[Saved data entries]
/-! ### Images and the start state (R40, R54, R68, R79, R89, R164, R261, R291) -/

/-- Banks that a process has reserved on a core, by R259's numbering. -/
def State.reservedMask (s : State) (spid c : Nat) : Nat :=
  ((s.reservations.find? (fun r => r.1 == c && r.2.1 == spid)).map (fun r => r.2.2.toNat)).getD 0
/-- What a binding leaves in the banks: everything for the process that was bound last, else only the reserved banks (R261, R262). -/
def State.bankKept (s : State) (spid c b : Nat) : Bool := (s.core c).lastProc == some spid || bitOf (s.reservedMask spid c) b
/-- The locked entries that preloading for a launch puts into a TLB (R291). -/
def State.pinEntries (s : State) (spid gen : Nat) : List TlbEntry :=
  match s.proc? spid with
  | some p => (p.pinned.flatMap (fun r => p.pages r.1 r.2)).map (fun x => { spid, va := x.1, size := x.2.1, pte := x.2.2, locked := true, owner := gen })
  | none => []
/-- Preload a TLB, in which at most 192 entries can be locked (R289). -/
def preloadTlb (cap draw : Nat) (t : List TlbEntry) (l : List TlbEntry) : List TlbEntry :=
  l.foldl (fun t e =>
    let t := t.filter (fun x => !(x.spid == e.spid && x.va == e.va && x.owner == e.owner))
    if (t.filter (fun x => x.locked)).length < 192 then tlbFill t cap draw e else t) t
/-- The word that a CORE node's entry number names (R37, R47). -/
def Bundle.entryWord (b : Bundle) (kernel entry : Nat) : Nat :=
  match Table.find? b.retimed kernel with
  | some r => ((r.entries.find? (fun e => e.1 == entry)).map Prod.snd).getD 0
  | none => entry
/-- The TRIGGER count of a kernel's sync table (R34): none declared is none armed. -/
def Bundle.trigCount (b : Bundle) (kernel : Nat) : Nat :=
  match pickSect b.sects tySYNC kernel 0 with
  | some x => ((syncRecords (b.sectBytes x)).filterMap (fun r => if fieldLE r 0 1 = 4 then some (fieldLE r 1 1) else none)).foldl max 0
  | none => 0
/-- One image written into a core of a rank (R40). -/
def writeImage (rank : Nat) (k : Core) (b : List Byte) : Core :=
  let sp := fieldLE b 0 1
  let off := fieldLE b 4 4
  let slice := fieldLE b 8 4
  let pay := b.drop 32
  let data := if fieldLE b 1 1 = 1 then sliceOf pay (rank * slice) slice else pay
  match sp with
  | 0 => k.store 0 off data []
  | 1 => k.store 1 off data []
  | 2 => k.store 2 off data []
  | 3 => k.store 3 off data []
  | 4 => k.store 3 (4194304 + off) data []
  | _ => k
/-- Rows of the argument block in A-space (R54). -/
def argRows (args : List Byte) : Nat := if 64 < args.length then cdiv args.length 256 else 0
/-- SBASE at the start (R164). -/
def stackBase (args : List Byte) : Nat := 256 * (1536 - argRows args)
/-- The scalar registers at the start: s2 holds SBASE, s4 to s11 the argument block's first doublewords (R54, R89, R164). -/
def startRegs (args : List Byte) : Vector Reg 32 :=
  (List.range 8).foldl (fun v i => vset v (4 + i) { val := BitVec.ofNat 64 (fieldLE args (8 * i) 8) })
    (vset (Vector.replicate 32 {}) 2 { val := BitVec.ofNat 64 (stackBase args) })
/-- A core as binding leaves it (R89, R164, R261, R262, R279, R285, R291): everything zero but for what stays with the core and what the launch gives. Plane 0
is the one that the loader fills; it becomes active at the pulse (R81, log 33). Images are written in ascending image number, so that the order of
the section table decides nothing where two overlap (R40, R424, log 53). -/
def State.boundCore (s : State) (l : Launch) (stope c idx : Nat) (i : Inst) : Core :=
  let old := s.core c
  let keep := fun (b : Nat) => s.bankKept l.spid c b
  let node := (l.tree[i.node]?).getD { parent := 0xFF, level := 1, count := 1, kernel := 0, entry := 0 }
  let rank := l.rankOf idx i
  let args := l.pkt.args
  let b : Binding :=
    { gen := l.gen, stope, spid := l.spid, kernel := node.kernel, entry := ((s.launchBundle l.gen).map (fun b => b.entryWord node.kernel node.entry)).getD 0
      rank, pkgPos := l.posOf s.pkg, chain := l.chainOf idx, lanes := laneCounts l.tree 17 i.node }
  let pins := s.pinEntries l.spid l.gen
  let k : Core :=
    { bound := some b, lastProc := some l.spid, s := startRegs args, active := 1, acc := old.acc
      trigCount := ((s.launchBundle l.gen).map (fun x => x.trigCount node.kernel)).getD 0
      sr := { sbase := BitVec.ofNat 19 (stackBase args) }
      seam := old.seam.filter (fun x => keep (bankOf x.1)), tags := old.tags.filter (fun x => keep (x.1 / 8192))
      poison := old.poison.filter (fun p => p.1 == 3 && keep (p.2 / 8192)), upsets := old.upsets.filter (fun u => u.1 == 3 && keep (u.2.1 / 8192))
      tlb := preloadTlb 256 s.free old.tlb pins, ctlb := preloadTlb 512 (s.free + 1) old.ctlb pins }
  let images := match s.launchBundle l.gen with
    | some x => (List.range 1024).filterMap (fun n => (pickSect x.sects tyDATA node.kernel n).map x.sectBytes)
    | none => []
  let k := images.foldl (writeImage rank) k
  if argRows args = 0 then k else k.store 0 (stackBase args) (args ++ List.replicate (256 * argRows args - args.length) 0) []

■ About this exercise: Exactly as shown, repeat every record.

■ Task solution:
/-! ### Images and the start state (R40, R54, R68, R79, R89, R164, R261, R291) -/

/-- Banks that a process has reserved on a core, by R259's numbering. -/
def State.reservedMask (s : State) (spid c : Nat) : Nat :=
  ((s.reservations.find? (fun r => r.1 == c && r.2.1 == spid)).map (fun r => r.2.2.toNat)).getD 0
/-- What a binding leaves in the banks: everything for the process that was bound last, else only the reserved banks (R261, R262). -/
def State.bankKept (s : State) (spid c b : Nat) : Bool := (s.core c).lastProc == some spid || bitOf (s.reservedMask spid c) b
/-- The locked entries that preloading for a launch puts into a TLB (R291). -/
def State.pinEntries (s : State) (spid gen : Nat) : List TlbEntry :=
  match s.proc? spid with
  | some p => (p.pinned.flatMap (fun r => p.pages r.1 r.2)).map (fun x => { spid, va := x.1, size := x.2.1, pte := x.2.2, locked := true, owner := gen })
  | none => []
/-- Preload a TLB, in which at most 192 entries can be locked (R289). -/
def preloadTlb (cap draw : Nat) (t : List TlbEntry) (l : List TlbEntry) : List TlbEntry :=
  l.foldl (fun t e =>
    let t := t.filter (fun x => !(x.spid == e.spid && x.va == e.va && x.owner == e.owner))
    if (t.filter (fun x => x.locked)).length < 192 then tlbFill t cap draw e else t) t
/-- The word that a CORE node's entry number names (R37, R47). -/
def Bundle.entryWord (b : Bundle) (kernel entry : Nat) : Nat :=
  match Table.find? b.retimed kernel with
  | some r => ((r.entries.find? (fun e => e.1 == entry)).map Prod.snd).getD 0
  | none => entry
/-- The TRIGGER count of a kernel's sync table (R34): none declared is none armed. -/
def Bundle.trigCount (b : Bundle) (kernel : Nat) : Nat :=
  match pickSect b.sects tySYNC kernel 0 with
  | some x => ((syncRecords (b.sectBytes x)).filterMap (fun r => if fieldLE r 0 1 = 4 then some (fieldLE r 1 1) else none)).foldl max 0
  | none => 0
/-- One image written into a core of a rank (R40). -/
def writeImage (rank : Nat) (k : Core) (b : List Byte) : Core :=
  let sp := fieldLE b 0 1
  let off := fieldLE b 4 4
  let slice := fieldLE b 8 4
  let pay := b.drop 32
  let data := if fieldLE b 1 1 = 1 then sliceOf pay (rank * slice) slice else pay
  match sp with
  | 0 => k.store 0 off data []
  | 1 => k.store 1 off data []
  | 2 => k.store 2 off data []
  | 3 => k.store 3 off data []
  | 4 => k.store 3 (4194304 + off) data []
  | _ => k
/-- Rows of the argument block in A-space (R54). -/
def argRows (args : List Byte) : Nat := if 64 < args.length then cdiv args.length 256 else 0
/-- SBASE at the start (R164). -/
def stackBase (args : List Byte) : Nat := 256 * (1536 - argRows args)
/-- The scalar registers at the start: s2 holds SBASE, s4 to s11 the argument block's first doublewords (R54, R89, R164). -/
def startRegs (args : List Byte) : Vector Reg 32 :=
  (List.range 8).foldl (fun v i => vset v (4 + i) { val := BitVec.ofNat 64 (fieldLE args (8 * i) 8) })
    (vset (Vector.replicate 32 {}) 2 { val := BitVec.ofNat 64 (stackBase args) })
/-- A core as binding leaves it (R89, R164, R261, R262, R279, R285, R291): everything zero but for what stays with the core and what the launch gives. Plane 0
is the one that the loader fills; it becomes active at the pulse (R81, log 33). Images are written in ascending image number, so that the order of
the section table decides nothing where two overlap (R40, R424, log 53). -/
def State.boundCore (s : State) (l : Launch) (stope c idx : Nat) (i : Inst) : Core :=
  let old := s.core c
  let keep := fun (b : Nat) => s.bankKept l.spid c b
  let node := (l.tree[i.node]?).getD { parent := 0xFF, level := 1, count := 1, kernel := 0, entry := 0 }
  let rank := l.rankOf idx i
  let args := l.pkt.args
  let b : Binding :=
    { gen := l.gen, stope, spid := l.spid, kernel := node.kernel, entry := ((s.launchBundle l.gen).map (fun b => b.entryWord node.kernel node.entry)).getD 0
      rank, pkgPos := l.posOf s.pkg, chain := l.chainOf idx, lanes := laneCounts l.tree 17 i.node }
  let pins := s.pinEntries l.spid l.gen
  let k : Core :=
    { bound := some b, lastProc := some l.spid, s := startRegs args, active := 1, acc := old.acc
      trigCount := ((s.launchBundle l.gen).map (fun x => x.trigCount node.kernel)).getD 0
      sr := { sbase := BitVec.ofNat 19 (stackBase args) }
      seam := old.seam.filter (fun x => keep (bankOf x.1)), tags := old.tags.filter (fun x => keep (x.1 / 8192))
      poison := old.poison.filter (fun p => p.1 == 3 && keep (p.2 / 8192)), upsets := old.upsets.filter (fun u => u.1 == 3 && keep (u.2.1 / 8192))
      tlb := preloadTlb 256 s.free old.tlb pins, ctlb := preloadTlb 512 (s.free + 1) old.ctlb pins }
  let images := match s.launchBundle l.gen with
    | some x => (List.range 1024).filterMap (fun n => (pickSect x.sects tyDATA node.kernel n).map x.sectBytes)
    | none => []
  let k := images.foldl (writeImage rank) k
  if argRows args = 0 then k else k.store 0 (stackBase args) (args ++ List.replicate (256 * argRows args - args.length) 0) []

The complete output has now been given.